▸ What you should do:
Your answer should be the exact lines of the data below from the one containing "else s.openShare t" through the one containing "let arr := (s.core core).array a"; please include nothing else.

Collected data entries
/-- A stage's descriptor with HB_FLIP added to its T0 addresses (R193). -/
def Stage.flipped (g : Stage) (flip : Nat) : List Byte :=
  let d := g.desc
  let at_ (l : List Nat) : List Byte := l.foldl (fun d o => addFlip flip o d) d
  if flip = 0 then d
  else if g.engine ≤ 4 then at_ [0, 8, 16, 32, 36, 40]
  else if g.engine = 5 then at_ ([0] ++ (if fld d 32 1 = 8 then [] else [8]) ++ [16, 60])
  else if g.engine ≤ 7 then at_ ((if bits (fld d 112 1) 1 0 = 0 then [0] else []) ++ (if bits (fld d 112 1) 3 2 = 0 then [8] else []))
  else if g.op = 0x20 then at_ [48]
  else if g.op = 0x21 then at_ [8]
  else at_ ((if bit (fld d 47 1) 0 then [] else [0] ++ (if fld d 8 8 = 0 then [] else [8]) ++ [16]) ++ (if bit (fld d 47 1) 1 then [] else [24]))

/-- The check of a stage's descriptor at the first tile (R194). -/
def Stage.bad (g : Stage) : Option Nat :=
  let loops := [0, 0, 0, 0]
  if g.engine ≤ 4 then (if g.op = 3 then drainOpErrors g.desc (drainDesc g.desc loops) else tileErrors g.desc (tileDesc (g.op == 2) g.desc loops))
  else if g.engine = 5 then vecErrors g.desc (vecDesc g.desc loops 0)
  else if g.engine ≤ 7 then streamBad g.engine g.desc (streamDesc g.desc loops)
  else none

/-- Try a gather operation of a core with its descriptor. -/
def State.tryGather (s : State) (owner : Owner) (uid c lcore cx index desc op sparse : Nat) (fault : Option Nat) (d : List Byte) : Attempt :=
  if op = 0x20 then s.tryLadle c cx fault true d
  else if op = 0x21 then s.tryMadd c cx d
  else if op = 1 then s.tryLookup owner uid c lcore cx sparse desc d
  else if op = 2 then s.tryUpdate owner uid c lcore cx index sparse desc d
  else s.tryHash c cx desc d

def State.job? (s : State) (id : Nat) : Option Job := s.moves.jobs.find? (·.id == id)

/-- Change one core's record of a fused job. -/
def State.modFused (s : State) (id : Nat) (f : Fused → Fused) : State := s.modJob id (fun j => { j with fused := j.fused.map f })
def State.modFusedCore (s : State) (id i : Nat) (f : FusedCore → FusedCore) : State :=
  s.modFused id (fun u => { u with cores := match u.cores[i]? with
    | some k => setAt u.cores i (f k)
    | none => u.cores })

/-- The stage of a chain that a core's move phase runs first, or last. -/
def Fused.first (f : Fused) : Option Stage := match f.stages with
  | g :: _ => if g.engine = 6 ∨ g.engine = 8 then some g else none
  | [] => none
def Fused.last (f : Fused) : Option Stage := match f.stages.getLast? with
  | some g => if g.engine = 7 then some g else none
  | none => none

/-- The flip of a core's k-th own tile. -/
def Fused.flipOf (f : Fused) (k : Nat) : Nat := if k % 2 = 1 then f.flip else 0

/-- The declaration of the ticket that a command runs under. -/
def State.cmdDecl (s : State) (c : Running) : Option Decl := ((s.slot? c.part (bits c.ticket 11 0)).bind (·.live)).map (fun t => t.decl)

/-- DENSE and SPARSE of the ticket that a command runs under. -/
def State.cmdDense (s : State) (c : Running) : Nat := ((s.cmdDecl c).map (·.dense)).getD 0
def State.cmdSparse (s : State) (c : Running) : Nat := ((s.cmdDecl c).map (·.sparse)).getD 0

/-- Start a stream stage of a tile, on the engines that R190 chooses. -/
def State.fusedStream (s : State) (c : Running) (j : Job) (k : FusedCore) (g : Stage) (index tile flip dense : Nat) : State :=
  let d := g.flipped flip
  let t := streamDesc d [tile, 0, 0, 0]
  match streamErrors d t with
  | some off => (s.refuseStream k.core off 0).failCmd c.uid { (errFormat off : Reply) with progress := s.progressOf c.uid }
  | none =>
    let ps := s.share t (s.endsOf c k.core) 0 0 (t.count 0)
    if t.cmp % 4 ≠ 0 ∧ s.touchesProtected c.space ps then
      ((s.refuseStream k.core 114 0).count .cmpRefused c.part 0 0 16).failCmd c.uid { (errFormat 114 : Reply) with progress := s.progressOf c.uid }
    else s.openShare t ps (fun e ps => t.stream (.job j.id) c.uid (some k.core) e k.lcore (index + j.entry % 2 ^ 12 * 2 ^ 16) dense ps)

/-- The upset that strikes an array stage of a fused job, with the logical cell it strikes (R150, R151). -/
def State.arrayUpset (s : State) (id core a : Nat) (t : TileDesc) : Option (Upset × Residue) :=
  let arr := (s.core core).array a
  (((s.job? id).bind (·.fused)).map (·.upsets)).getD [] |>.findSome? (fun u =>
    if u.cls = 7 ∧ bits u.id 23 16 = core ∧ bits u.id 9 8 = a then
      (match lineLogical arr.retRow u.row, lineLogical arr.retCol u.col with
       | some r, some n => if r < t.m ∧ n < t.n then some (u, { row := Fin.ofNat 64 r, col := Fin.ofNat 64 n }) else none
       | _, _ => none)
    else none)

/-- The upset that strikes a LADLE stage of a fused job, with the first element that its ladle serves (R251, R268). -/
def State.ladleUpset (s : State) (id cx : Nat) (t : LadleDesc) : Option (Upset × Nat) :=
  (((s.job? id).bind (·.fused)).map (·.upsets)).getD [] |>.findSome? (fun u =>
    if u.cls = 5 then ((List.range t.len).find? (fun i => s.ladleOf cx (t.x + i * t.es) == some (u.id, u.row))).map (fun i => (u, i)) else none)

/-- Take an upset from a fused job. -/
def State.takeUpset (s : State) (id : Nat) (u : Option Upset) : State := match u with
  | some u => s.modFused id (fun f => { f with upsets := f.upsets.erase u })
  | none => s

/-- Run the compute stages of a tile in stage order, each counted when it completes; none while one of them must wait. -/
def State.fusedCompute (s : State) (id : Nat) (k : FusedCore) (tile flip : Nat) : List (Stage × Nat) → Option State
  | [] => some s
  | (g, i) :: l =>
    let s1 := s.modCore k.core (fun q => { q with stage := i })
    let d := g.flipped flip
    let loops := [tile, 0, 0, 0]
    let a := g.engine - 1
    let u := if g.engine = 5 then none else s1.arrayUpset id k.core a (tileDesc (g.op == 2) d loops)
    match (if g.engine = 5 then s1.tryVec k.core loops 0 0 d else (s1.takeUpset id (u.map (·.1))).tryArray k.core a g.op (u.map (·.2)) true loops 0 d) with
    | .wait _ => none
    | .go s2 =>
      if (s2.core k.core).user.isNone then some s2 else
      (if g.engine = 5 then s2.count .vecOps k.core 0 0 32 else s2.count .arrOps k.core a 0 32).fusedCompute id k tile flip l

/-- Hold a core for a command again where it has yielded it and the core is free (R206). -/
def State.claim (s : State) (c : Running) (core : Nat) : Option State :=
  if (s.core core).user = some c.uid then some s
  else if s.coreFree c.ctx core then some (s.holdCores c.uid c.space [core]) else none

/-- One move of a fused core (R195, R196): the new state, and whether anything advanced. -/
def State.fusedStep (s : State) (id i : Nat) : State × Bool :=
  match s.job? id with
  | some j => (match j.fused, s.cmd? j.uid with
    | some f, some c => (match f.cores[i]? with
      | some k =>
        let dense := s.cmdDense c
        let busy := s.moves.streams.any (fun t => t.owner == .job id && t.core == some k.core) || s.embed.gathers.any (fun g => g.owner == .job id && g.core == k.core) ||
          s.embed.adds.any (fun r => r.owner == some (.job id) && r.core == some k.core)
        if k.ended then (s, false)
        else if k.moving then
          if k.due then
            if !s.mayMove k.core then (s, false) else
            (match f.first with
             | some g =>
               let d := g.flipped (f.flipOf (k.begun - 1))
               let u := if g.op = 0x20 then s.ladleUpset id c.space (ladleDesc d) else none
               (match ((s.takeUpset id (u.map (·.1))).modCore k.core (fun q => { q with stage := 0 })).tryGather (.job id) j.uid k.core k.lcore c.space 0 0 g.op (s.cmdSparse c) (u.map (·.2)) d with
                | .wait s1 => (s1.modFused id (fun q => { q with upsets := f.upsets }), false)
                | .go s1 => (s1.modFusedCore id i (fun k => { k with due := false }), true))
             | none => (s.modFusedCore id i (fun k => { k with due := false }), true))
          else if busy then (s, false)
          else
            let s := s.modCore k.core (fun q => { q with slot := false })
            let s1 := match k.prev, f.last with
              | some p, some _ => s.modFused id (fun u => { u with done := u.done ++ [p] })
              | _, _ => s
            (match k.tile with
             | none => (s1.modFusedCore id i (fun k => { k with ended := true, moving := false, prev := none }), true)
             | some t =>
               let mid := f.stages.zipIdx.filter (fun p => decide (1 ≤ p.1.engine ∧ p.1.engine ≤ 5))
               match s1.fusedCompute id k t (f.flipOf (k.begun - 1)) mid with
               | none => (s, false)
               | some s2 =>
                 let s3 := if f.last.isSome then s2 else s2.modFused id (fun u => { u with done := u.done ++ [t] })
                 (s3.modFusedCore id i (fun k => { k with prev := some t, tile := none, moving := false }), true))
        else match (if c.halt ∨ (mget s.moves.damages c.uid).isSome ∨ s.moves.streams.any (fun t => t.owner == .job id && t.halted) then none else s.claim c k.core) with
        | none => (s, false)
        | some s =>
          let n := f.cores.length
          let pick := if c.chill then i + k.begun * n else f.next
          let tile := if pick < f.tiles then some pick else none
          if tile.isNone ∧ (k.prev.isNone ∨ f.last.isNone) then (s.modFusedCore id i (fun k => { k with ended := true, prev := none }), true)
          else
            let s1 := (s.modFused id (fun u => { u with next := if tile.isSome ∧ !c.chill then u.next + 1 else u.next })).modFusedCore id i
              (fun k => { k with moving := true, tile := tile, begun := k.begun + 1, due := tile.isSome && (f.first.map (fun g => g.engine == 8)).getD false })
            let s2 := match f.first, tile with
              | some g, some t => if g.engine = 6 then s1.fusedStream c j k g 0 t (f.flipOf k.begun) dense else s1
              | _, _ => s1
            let s3 := match f.last, k.prev with
              | some g, some p => s2.fusedStream c j k g (f.stages.length - 1) p (f.flipOf (k.begun - 1)) dense
              | _, _ => s2
            (s3, true)
      | none => (s, false))
    | _, _ => (s, false))
  | none => (s, false)

/-- Advance every core of a fused job until all of them wait. -/
def State.pumpFused (id : Nat) : Nat → State → State
  | 0, s => s
  | f + 1, s =>
    let n := (((s.job? id).bind (·.fused)).map (fun u => u.cores.length)).getD 0
    let r := (List.range n).foldl (fun (a : State × Bool) i => let b := a.1.fusedStep id i
      (b.1, a.2 || b.2)) (s, false)
    if r.2 then State.pumpFused id f r.1 else r.1

/-- Start a fused chain on physical cores: the bad offset of a stage's descriptor, with the stage, or the new state. -/
def State.startFused (s : State) (c : Running) (entry : Nat) (bs : List Byte) (stages : List Stage) (phys : List Nat) : Except (Stage × Nat) State :=
  match stages.findSome? (fun g => g.bad.map (fun o => (g, o))) with
  | some e => .error e
  | none =>
    let f : Fused := { stages := stages, tiles := fld bs 44 4, flip := fld bs 48 4, cores := phys.zipIdx.map (fun p => ({ core := p.1, lcore := p.2 } : FusedCore)) }
    let (s1, id) := s.addJob c.uid entry f.tiles phys (some f)
    .ok (State.pumpFused id (4 * f.tiles + 8) s1)

/-- Record a refused stage descriptor in a core (R128, R160, R183). -/
def State.refuseStage (s : State) (core : Nat) (g : Stage) (off : Nat) : State :=
  if g.engine ≤ 4 then ((s.flag .arrStat core (g.engine - 1) 5).setField .arrStat core (g.engine - 1) 8 7 off).setField .arrStat core (g.engine - 1) 16 18 0
  else if g.engine = 5 then ((s.flag .vecStat core 0 1).setField .vecStat core 0 8 7 off).setField .vecStat core 0 16 18 0
  else s.refuseStream core off 0

/-! ### Plans (R197 to R199) -/

/-- A plan entry from its 32 bytes and the packet it names. -/
def planEntry (e pkt : List Byte) : PlanEntry :=
  { kind := fld e 0 1, layerEnd := bit (fld e 1 1) 0, firstCore := fld e 2 1, cores := fld e 3 1, pkt := pkt, ticket := fld e 8 8, args := fld e 16 8 }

▸ Response to the task:
    else s.openShare t ps (fun e ps => t.stream (.job j.id) c.uid (some k.core) e k.lcore (index + j.entry % 2 ^ 12 * 2 ^ 16) dense ps)

/-- The upset that strikes an array stage of a fused job, with the logical cell it strikes (R150, R151). -/
def State.arrayUpset (s : State) (id core a : Nat) (t : TileDesc) : Option (Upset × Residue) :=
  let arr := (s.core core).array a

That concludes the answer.